NIH Research Projects · FY 2026 · 2022-02
Project Summary/Abstract The production of messenger RNA (mRNA) is the primary event in gene expression where genetic information is transfered from the gene’s DNA into a disposable RNA copy. Corruption of this process is a hallmark of many diseases including cancer. mRNA synthesis requires not only synthesis of an RNA transcript but maturation of that transcript by 5’ capping, excision of introns and splicing of exons and 3’ end formation by cleavage and polyA tail addition. The mRNA processing steps that radically transform the primary transcript occur largely co-transcriptionally; that is to say the substrate of mRNA processing is the growing nascent RNA that is extruded by an RNA polymerase II (pol II) molecule at rates of 500-5000 bases/min. Our working model is that synthesis and processing of a mRNA precursor are carried out in an integrated fashion within a dynamic 'mRNA factory' complex that includes both RNA polymerase and processing factors some of which make direct contacts with the pol II C-terminal domain (CTD).
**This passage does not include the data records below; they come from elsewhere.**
-- ==== Sys2Proof/Machine/ChipCommand.lean ====
section
/-! DEFINITION. Layer L1: a chip command is the write of its code to `REG.Command`, bits [7:4] zero (spec/30_encoding.md R100; spec/10_state.md R32; log 12). What the chip then does is `Chip.writeCommand` where the contract answers. -/

namespace Sys2Proof.Machine

/-- The write that gives the chip a command (R32, R100). -/
def issueCommand (p : Params) (c : CmdCode) : M Result := do
  callWr 1 p.codes.regCommand (commandByte c)
  pure (plainResult .none)

/-- CMD.Idle (R100): stops the active command. -/
def execCmdIdle (s : State) : Host.Outcome State Fault Refusal :=
  runOp .cmdIdle .chipCommand (fun p => issueCommand p p.codes.cmdIdle) s

/-- CMD.Mem (R100): moves the FIFO's bytes to the internal buffer. -/
def execCmdMem (s : State) : Host.Outcome State Fault Refusal :=
  runOp .cmdMem .chipCommand (fun p => issueCommand p p.codes.cmdMem) s

/-- CMD.CalcCRC (R100): starts the CRC over the FIFO. -/
def execCmdCalcCRC (s : State) : Host.Outcome State Fault Refusal :=
  runOp .cmdCalcCRC .chipCommand (fun p => issueCommand p p.codes.cmdCalcCRC) s

/-- CMD.Transceive (R100): makes Transceive the active command; the frame goes out when START_SEND is set. -/
def execCmdTransceive (s : State) : Host.Outcome State Fault Refusal :=
  runOp .cmdTransceive .chipCommand (fun p => issueCommand p p.codes.cmdTransceive) s

/-- CMD.MFAuthent (R100): starts the authentication with the frame in the FIFO. -/
def execCmdMFAuthent (s : State) : Host.Outcome State Fault Refusal :=
  runOp .cmdMFAuthent .chipCommand (fun p => issueCommand p p.codes.cmdMFAuthent) s

/-- CMD.SoftReset (R100): resets the chip's registers. -/
def execCmdSoftReset (s : State) : Host.Outcome State Fault Refusal :=
  runOp .cmdSoftReset .chipCommand (fun p => issueCommand p p.codes.cmdSoftReset) s

/-- CMD.GenerateRandomID (R100): what the chip does is ENV's (U5). -/
def execCmdGenerateRandomID (s : State) : Host.Outcome State Fault Refusal :=
  runOp .cmdGenerateRandomID .chipCommand (fun p => issueCommand p p.codes.cmdGenerateRandomID) s

/-- CMD.Transmit (R100): what the chip does is ENV's (U5). -/
def execCmdTransmit (s : State) : Host.Outcome State Fault Refusal :=
  runOp .cmdTransmit .chipCommand (fun p => issueCommand p p.codes.cmdTransmit) s

/-- CMD.NoCmdChange (R100): what the chip does is ENV's (U5). -/
def execCmdNoCmdChange (s : State) : Host.Outcome State Fault Refusal :=
  runOp .cmdNoCmdChange .chipCommand (fun p => issueCommand p p.codes.cmdNoCmdChange) s

/-- CMD.Receive (R100): what the chip does is ENV's (U5). -/
def execCmdReceive (s : State) : Host.Outcome State Fault Refusal :=
  runOp .cmdReceive .chipCommand (fun p => issueCommand p p.codes.cmdReceive) s

end Sys2Proof.Machine
end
The goal of our work is to understand how growth of the RNA chain by transcription is coordinated with its folding into RNA secondary structures, its association with RNA binding proteins, and its maturation by splicing and 3’ end formation. These important features of nascent RNA metabolism are all affected by how fast the RNA chain grows. Therefore it is important to discover how the speed of pol II is controlled as it travels along genes. When pol II completes its journey to the end of the gene, the highly stable transcription elongation complex must be actively disassembled to recycle the enzyme and prevent it from invading neighboring genes. We will investigate how the process of transcription termination is achieved in carefully controlled ways at the 3’ ends of genes and also within genes where termination can occur “prematurely”. We will use genetic and genomic approaches in human cells to investigate these three Key Challenges: I. What is the relation between pre-mRNA processing, nascent RNA folding, RNA binding protein (RBP) binding, and transcription elongation? II. How is the speed of transcription elongation regulated? III. What mechanisms terminate pol II transcription within genes and downstream of genes?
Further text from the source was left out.